Herr Präsident! Sehr geehrte Kolleginnen und Kollegen! Vor dem Hintergrund, dass Herr Bode und seine Partei maßgeblichen Einfluss darauf hatten, dass die Transfergesellschaft nicht zustande gekommen ist, und vor dem Hintergrund, dass Sie hier vorhin die Einkommens- und Sozialabsicherungsstruktur bei der Firma Schlecker dargestellt und auch mit Zahlen belegt haben, frage ich Sie: Wie gestaltet sich eigentlich die Einkommensstruktur und die soziale Absicherungen in den Firmen, die Sie jetzt als Alternative im Einzelhandel anbieten?

Vielleicht können Sie uns das einmal darstellen, damit die Menschen begreifen, was ihr sozialer Abstieg, ihr Mindereinkommen und ihre zukünftig schlechtere soziale Absicherung mit dem Handeln dieser Landesregierung zu tun hat.

(Beifall bei der SPD)

Herr Minister!

Herr Präsident! Meine sehr geehrten Damen und Herren! Es gibt ja überall Tarifverträge, und die kann man auch miteinander vergleichen. Am Ende des Tages stellt sich auch die Frage, ob jemand über Tarif zahlt.
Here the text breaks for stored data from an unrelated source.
/-! #### The whole machine -/

/-- One transition of each kind. -/
theorem witness_PhaseTransitions :
    (after (.dmxUnit 188) State.reset).pipe.phase ≠ State.reset.pipe.phase ∧ runs (.dmxUnit 188) State.reset = true ∧
    (after .patBegin (inPhase .pat 5)).pipe.phase ≠ (inPhase .pat 5).pipe.phase ∧ runs .patBegin (inPhase .pat 5) = true ∧
    (after (.dmxPacket 0) (inPhase .pmt 5)).pipe.phase ≠ (inPhase .pmt 5).pipe.phase ∧
    (after (.ecmDone 0 0 0x0800 dkA) (awaitingEcm 5)).pipe.phase ≠ (awaitingEcm 5).pipe.phase ∧
    (after (.pmtEnd 0) (awaitingPmt 5)).pipe.phase ≠ (awaitingPmt 5).pipe.phase ∧
    (after .dmxReset steady).pipe.phase ≠ steady.pipe.phase := by decide +kernel

theorem witness_MemoryWriters :
    exec (.encrypt 3 0 0x100 8) (readyA.writeBytes 0x100 (counting 8)) =
      .next (after (.encrypt 3 0 0x100 8) (readyA.writeBytes 0x100 (counting 8))) ∧
    ¬ MayWrite (.encrypt 3 0 0x100 8) (readyA.writeBytes 0x100 (counting 8)) 0x108 ∧
    exec (.dmxPacket 0) (packet 0x41 0x10 (bound ctxA)) = .next (after (.dmxPacket 0) (packet 0x41 0x10 (bound ctxA))) ∧
    ¬ MayWrite (.dmxPacket 0) (packet 0x41 0x10 (bound ctxA)) 2 := by
  refine ⟨exec_after (by decide +kernel), ?_, exec_after (by decide +kernel), ?_⟩
  · rintro (⟨t, c, a, n, h | h, h1, h2⟩ | ⟨a, h, -⟩) <;> cases h
    exact absurd h2 (by decide)
  · rintro (⟨t, c, a, n, h | h, h1, h2⟩ | ⟨a, h, h1⟩) <;> cases h
    rcases h1 with h1 | ⟨h1, -⟩
    · exact absurd h1 (by decide)
    · exact absurd h1 (by decide +kernel)

/-- Two states that differ in a byte outside the command's reach. -/
theorem witness_MemoryReaders :
    let s := readyA.writeBytes 0x100 (counting 8)
    let s' := s.writeByte 0x108 7
    s' = { s with pmem := s'.pmem, epoch := s'.epoch } ∧
    (∀ b, InReach (.encrypt 3 0 0x100 8) b → s'.readByte b = s.readByte b) ∧
    exec (.encrypt 3 0 0x100 8) s = .next (after (.encrypt 3 0 0x100 8) s) := by
  refine ⟨rfl, fun b hb => ?_, exec_after (by decide +kernel)⟩
  refine State.readByte_writeByte_ne _ _ ?_
  rintro rfl
  rcases hb with ⟨t, c, a, n, h | h, h1, h2⟩ | ⟨a, h, -⟩ <;> cases h
  exact absurd h2 (by decide)

/-- Two states that differ in the keys of a context. -/
theorem witness_KeysCannotBeReadBack :
    let s := readyA.writeBytes 0x100 (counting 8)
    let s' := (State.reset.setCtx 0 { ctxA with sk := .zero, wk0 := wkA1, round := 9 }).writeBytes 0x100 (counting 8)
    s' = { s with ce := s'.ce } ∧ (∀ c, (s'.ctx c).st = (s.ctx c).st) ∧ s'.ctx 0 ≠ s.ctx 0 ∧
    exec (.encrypt 3 0 0x100 8) s = .next (after (.encrypt 3 0 0x100 8) s) ∧
    exec (.clearDataKey 0) s = .next (after (.clearDataKey 0) s) ∧ (∀ b, ¬ InReach (.clearDataKey 0) b) := by
  refine ⟨by decide +kernel, fun c => ?_, by decide +kernel, exec_after (by decide +kernel), exec_after (by decide +kernel),
    fun b => ?_⟩
  · match c with
    | 0 => decide +kernel
    | c + 1 => rfl
  · rintro (⟨t, c, a, n, h | h, -, -⟩ | ⟨a, h, -⟩) <;> cases h

theorem witness_ContextRegisterWriters :
    exec (.setRound 0 9) readyA = .next (after (.setRound 0 9) readyA) ∧
    exec (.pmtEnd 0) updating = .next (after (.pmtEnd 0) updating) ∧ reinitialises (.pmtEnd 0) :=
  ⟨exec_after (by decide +kernel), exec_after (by decide +kernel), trivial⟩

theorem witness_RoleTableInvariants :
    Canonical updating ∧ TopologyOk updating ∧ exec (.pmtEnd 0) updating = .next (after (.pmtEnd 0) updating) ∧
    (updating.mapAt 0x20).role ≠ .unknown ∧ ((after (.pmtEnd 0) updating).mapAt 0x20).role ≠ .unknown ∧
    ((after (.pmtEnd 0) updating).mapAt 0x41).role = .unknown :=
  ⟨canonical_updating, topologyOk_updating, exec_after (by decide +kernel), by decide +kernel, by decide +kernel,
    by decide +kernel⟩

/-! #### Invariants and reset -/

/-- `updating` with PMT_END waiting in the command port; for CanonicalFormKept, RegistersStayLegal and TopologyKept. -/
theorem witness_invariants :
    let s : State := { updating with cmd := [0x2A, 0x00] }
    Canonical s ∧ ContextsOk s ∧ PipeOk s ∧ TopologyOk s ∧
      step s = .next (after (.pmtEnd 0) updating) := by
  refine ⟨?_, ⟨fun c => ?_, by decide⟩, ?_, ?_, ?_⟩
  · constructor <;> decide +kernel
  · match c with
    | 0 => constructor <;> decide +kernel
    | c + 1 => exact ⟨by show (4 : Byte) ≠ 0; decide, fun _ => rfl, fun _ => rfl, fun _ => ⟨rfl, rfl, rfl, rfl⟩⟩
  · constructor <;> decide +kernel
  · exact ⟨topologyOk_updating.entry, topologyOk_updating.patPid, topologyOk_updating.oneCat, topologyOk_updating.oneEmm,
      topologyOk_updating.progRole, topologyOk_updating.decRole, topologyOk_updating.decRef, topologyOk_updating.progFree,
      topologyOk_updating.decFree, topologyOk_updating.listLength⟩
  · exact exec_after (i := .pmtEnd 0) (s := updating) (by decide +kernel)

theorem witness_SoundAtReset : defaults.Legal ∧ small.Legal ∧ Params.Legal ⟨1, 1, 1, 188, 1, 1, 1, [], .index0, 0⟩ := by decide

theorem witness_ResetValues : hardwareReset (bound ctxA) = State.resetWith small 1 ∧ (bound ctxA).par = small := by
  decide +kernel

end Sys2Proof.Tests
end

section
/-! What a step is, by what stands at the front of the command port (spec/00_scope.md R15, spec/20_memory.md R63,
spec/30_encoding.md R83, R92), and the statement of R15 about it. -/

namespace Sys2Proof.Machine

/-- A whole command is taken off the port and runs (R15, R63). -/
theorem step_of_command {s : State} {i : Instr} {rest : List Byte} (h : decode s.cmd = .command i rest) :
    step s = exec i { s with cmd := rest } := by
  simp only [step, h]

/-- A reserved opcode byte is consumed alone and answered (R92). -/
theorem step_of_reserved {s : State} {b : Byte} {rest : List Byte} (h : decode s.cmd = .reserved b rest) :
    step s = .next (raise .ce .illegalCommand { s with cmd := rest }) := by
  simp only [step, h]

/-- Too few bytes for a command: nothing is taken and nothing happens (R83). -/
theorem step_of_incomplete {s : State} (h : decode s.cmd = .incomplete) : step s = .next s :=
  step_of_not_inFlight ((inFlight_eq_false_iff s).mpr h)

/-- Settles O5: the two cases of the decoder that the statement names. -/
theorem stepRunsDecodedCommand : Obligations.StepRunsDecodedCommand := fun _ =>
  ⟨fun _ _ h => step_of_command h, fun h => step_of_incomplete h⟩

end Sys2Proof.Machine
end

section
/-! How a command can end, once for all commands (spec/30_encoding.md R82, R95; spec/60_exceptions.md R190, R200, R201):
an error status and no other effect, a normal end, or the failure end of ECM_DONE. -/

namespace Sys2Proof.Machine

open Sys2Proof.Safety

/-! ### What the shared operations leave of the response port -/

@[simp] theorem advance_rsp (s : State) : (advance s).rsp = s.rsp := by rw [advance_only]

@[simp] theorem bindPid_rsp (p : Nat) (t : Link) (s : State) : (bindPid p t s).rsp = s.rsp := by
  rw [bindPid_only]

@[simp] theorem releaseList_rsp (es : List StreamElem) (s : State) : (releaseList es s).rsp = s.rsp := by
  rw [releaseList_only]

@[simp] theorem sweepDecs_rsp (ds : List Nat) (s : State) : (sweepDecs ds s).rsp = s.rsp := by
  rw [sweepDecs_only]

@[simp] theorem clearTopology_rsp (s : State) : (clearTopology s).rsp = s.rsp := rfl

@[simp] theorem enterPhase_rsp (ph : Phase) (s : State) : (enterPhase ph s).rsp = s.rsp := rfl

@[simp] theorem countNormal_rsp (p : Nat) (s : State) : (countNormal p s).rsp = s.rsp := rfl

@[simp] theorem countUndec_rsp (p : Nat) (s : State) : (countUndec p s).rsp = s.rsp := rfl

@[simp] theorem charge_rsp (n : Nat) (s : State) : (charge n s).rsp = s.rsp := by
  unfold charge
  split <;> rfl

theorem chainCommand_ok_rsp {dir : Direction} {t : BitVec 2} {c a n : Nat} {s u : State}
    (h : chainCommand dir t c a n s = .ok u) : u.rsp = s.rsp := by
  rcases chainCommand_cases dir t c a n s with ⟨e, -, he⟩ | ⟨-, hu⟩
  · cases he.symm.trans h
  · cases hu.symm.trans h
    rw [chainRun_only]

/-- Step 11 of R145 writes no response itself. -/
theorem steadyPacket_ok_rsp {a : Nat} {h : PacketHeader} {p : PayloadSpan} {s u : State} {r : Route}
    (hok : steadyPacket a h p s = .ok (r, u)) : u.rsp = s.rsp := by
  rcases steadyPacket_cases a h p s with ⟨-, he⟩ | ⟨-, -, he⟩ | ⟨-, d, v, -, hv, he⟩ | ⟨-, d, e, -, -, he⟩
  all_goals cases he.symm.trans hok
  · rfl
  · rfl
  · simpa using chainCommand_ok_rsp hv

/-! ### Which statuses the shared checks answer -/

/-- The checks of R130 answer the four statuses that R190 gives ENCRYPT and DECRYPT. -/
theorem chainCheck_some {t : BitVec 2} {c a n : Nat} {s : State} {e : Status} (h : chainCheck t c a n s = some e) :
    e = .invalidParameter ∨ e = .unsetInitVector ∨ e = .unsetSystemKey ∨ e = .unsetDataKey := by
  unfold chainCheck at h
  split at h
  · rcases missingPrerequisite_cases (s.ctx c).st with ⟨-, hm⟩ | ⟨-, -, hm⟩ | ⟨-, -, -, hm⟩ | ⟨-, -, -, hm⟩ <;>
      simp_all
  · simp_all

/-- A used-up budget answers the status of its phase (R153, R197). -/
theorem budgetError_some {s : State} {e : Status} (h : budgetError s = some e) :
    (s.pipe.phase = .pat ∧ e = .noPatFound) ∨ (s.pipe.phase = .pmt ∧ e = .noPmtFound) ∨
      (s.pipe.phase = .ecm ∧ e = .noEcmFound) := by
  unfold budgetError budgetLimit at h
  cases hp : s.pipe.phase <;> simp_all

/-- Step 11 of R145 fails only as R150 says. -/
theorem steadyPacket_error {a : Nat} {h : PacketHeader} {p : PayloadSpan} {s : State} {e : Status}
    (herr : steadyPacket a h p s = .error e) : e = .decryptFailure := by
  rcases steadyPacket_cases a h p s with ⟨-, he⟩ | ⟨-, -, he⟩ | ⟨-, d, v, -, -, he⟩ | ⟨-, d, e', -, -, he⟩
  all_goals cases he.symm.trans herr
  rfl

/-! ### The ends of a command -/

/-- The unit that answers a command (R82). -/
def portOf (i : Instr) : Port :=
  match isCe i with
  | true => .ce
  | false => .dx

/-- The ends of command `i` in state `s`: a status of R190 other than OK, and nothing else (R201); OK, with as many result
bytes as R95 gives the command, from a state `t` with nothing answered yet; or ECM_DONE with FAIL = 1 (R200). -/
inductive Ends (i : Instr) (s : State) : Host.Outcome State Fault Refusal → Prop
  | error (e : Status) (listed : e ∈ returns s.pipe.phase i := by simp [returns]) (notOk : e ≠ .ok := by decide) :
      Ends i s (.next (raise (portOf i) e s))
  | normal (fields : List Byte) (t : State) (sameRsp : t.rsp = s.rsp := by simp)
      (listed : .ok ∈ returns s.pipe.phase i := by simp [returns])
      (length : fields.length = resultLength i := by rfl) :
      Ends i s (.next (respond (portOf i) fields t))
  | ecmFailure (d : Byte) (rc : Half) (key : Bytes16) (command : i = .ecmDone d 1 rc key)
      (valid : decValid s d.toNat = true) :
      Ends i s (.next (raise .dx .ecmProcFailure (s.setCtx d.toNat (clearDataKey (s.ctx d.toNat)))))

/-- A command whose meaning tests a condition ends as the branch taken does. -/
theorem Ends.ite {i : Instr} {s : State} {c : Prop} [Decidable c] {x y : Host.Outcome State Fault Refusal}
    (hx : Ends i s x) (hy : Ends i s y) : Ends i s (if c then x else y) := by
  split
  · exact hx
  · exact hy

variable (s : State)

/-! ### Unit CE -/

theorem execSetSystemKey_ends (c : Byte) (k : Bytes32) : Ends (.setSystemKey c k) s (execSetSystemKey c k s) :=
  .ite (.normal [] _) (.error .invalidParameter)

theorem execSetInitVector_ends (c : Byte) (v : Bytes8) : Ends (.setInitVector c v) s (execSetInitVector c v s) :=
  .ite (.normal [] _) (.error .invalidParameter)

theorem execSetDataKey_ends (c : Byte) (k : Bytes16) : Ends (.setDataKey c k) s (execSetDataKey c k s) :=
  .ite (.normal [] _) (.error .invalidParameter)

theorem execClearDataKey_ends (c : Byte) : Ends (.clearDataKey c) s (execClearDataKey c s) :=
  .ite (.normal [] _) (.error .invalidParameter)

theorem execSetRound_ends (c n : Byte) : Ends (.setRound c n) s (execSetRound c n s) :=
  .ite (.normal [] _) (.error .invalidParameter)

/-- The transform and its response, for whichever of ENCRYPT and DECRYPT the command is. -/
theorem chainResponse_ends {i : Instr} (hp : portOf i = .ce) (hl : resultLength i = 0)
    (hr : returns s.pipe.phase i = [.ok, .invalidParameter, .unsetInitVector, .unsetSystemKey, .unsetDataKey])
    (dir : Direction) (t : BitVec 2) (c a n : Nat) :
    Ends i s (.next (chainResponse (chainCommand dir t c a n s) s)) := by
  unfold chainResponse
  rw [← hp]
  cases h : chainCommand dir t c a n s with
  | ok u => exact .normal [] u (chainCommand_ok_rsp h) (by simp [hr]) hl.symm
  | error e =>
    rcases chainCommand_cases dir t c a n s with ⟨e', he', hc⟩ | ⟨-, hc⟩
    · cases hc.symm.trans h
      rcases chainCheck_some he' with rfl | rfl | rfl | rfl <;> exact .error _ (by simp [hr])
    · cases hc.symm.trans h

theorem execEncrypt_ends (t : BitVec 2) (c : Byte) (a n : Half) : Ends (.encrypt t c a n) s (execEncrypt t c a n s) :=
  chainResponse_ends s rfl rfl rfl ..

theorem execDecrypt_ends (t : BitVec 2) (c : Byte) (a n : Half) : Ends (.decrypt t c a n) s (execDecrypt t c a n s) :=
  chainResponse_ends s rfl rfl rfl ..

/-! ### Unit DX: pipeline control -/

theorem execDmxReset_ends : Ends .dmxReset s (execDmxReset s) := .normal [] _

theorem execDmxConfig_ends (f n : Byte) : Ends (.dmxConfig f n) s (execDmxConfig f n s) :=
  .ite (.normal [] _) (.error .invalidParameter)

theorem execDmxUnit_ends (size : Half) : Ends (.dmxUnit size) s (execDmxUnit size s) :=
  .ite (.ite (.normal [] _) (.error .badSequence)) (.error .invalidParameter)

/-! ### Unit DX: DMX_PACKET -/

/-- DMX_PACKET can answer OK once the unit size is known (R190). -/
theorem ok_mem_returns_dmxPacket {ph : Phase} (h : ph ≠ .unit) (addr : Half) : .ok ∈ returns ph (.dmxPacket addr) := by
  cases ph <;> simp_all [returns]

theorem classifyPacket_ends (hp : s.pipe.phase ≠ .unit) (addr : Half) (a : Nat) :
    Ends (.dmxPacket addr) s (.next (classifyPacket a (headerAt s a) s)) := by
  have hok := ok_mem_returns_dmxPacket hp addr
  rcases classifyPacket_cases a s with ⟨-, he⟩ | ⟨-, -, he⟩ | ⟨-, ha, e, hs, he⟩ | ⟨-, -, r, u, hs, he⟩ <;> rw [he]
  · exact .normal _ _ (charge_rsp ..) hok
  · exact .normal _ _ (charge_rsp ..) hok
  · have hsteady : s.pipe.phase = .steady := by cases h : s.pipe.phase <;> simp_all [acquiring]
    rw [steadyPacket_error hs]
    exact .error .decryptFailure (by simp [hsteady, returns])
  · exact .normal _ _ (steadyPacket_ok_rsp hs) hok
Solche Fälle gibt es wegen des Fachkräftemangels übrigens immer mehr.

(Lachen bei der SPD - Ursula Weis- ser-Roelle [LINKE]: Immer weniger!)

- Entschuldigung! Wenn Sie in Bereichen, in denen es Vollbeschäftigung gibt, nur Tariflohn zahlen wollen, brauchen Sie gar nicht erst anzutreten. Schauen Sie sich beispielsweise den Nordwesten Niedersachsens an! Herr Lies, Sie müssen das doch wissen, Sie kommen doch da rum. Wenn man eine qualifizierte Fachkraft sucht, hat man doch große Probleme.

(Olaf Lies [SPD]: Wir reden über den Einzelhandel, Herr Minister!)

Und zu dem anderen Thema, das Sie immer anführen: Wenn jemand auf 400-Euro-Basis arbeitet,

dann arbeitet er bei dem einen auf 400-Euro-Basis und bei dem anderen auch.

(Gerd Ludwig Will [SPD]: Das ist doch der geringste Anteil!)

Die nächste Frage kommt von Frau Kollegin Zimmermann.

Danke. - Herr Präsident! Ich frage die Landesregierung: Wie geht sie mit der Forderung von ver.di und dem Gesamtbetriebsrat von Schlecker um, für die jetzt noch Beschäftigten, die dann von der zweiten Kündigungswelle betroffen sein werden, eine Transfergesellschaft einzurichten?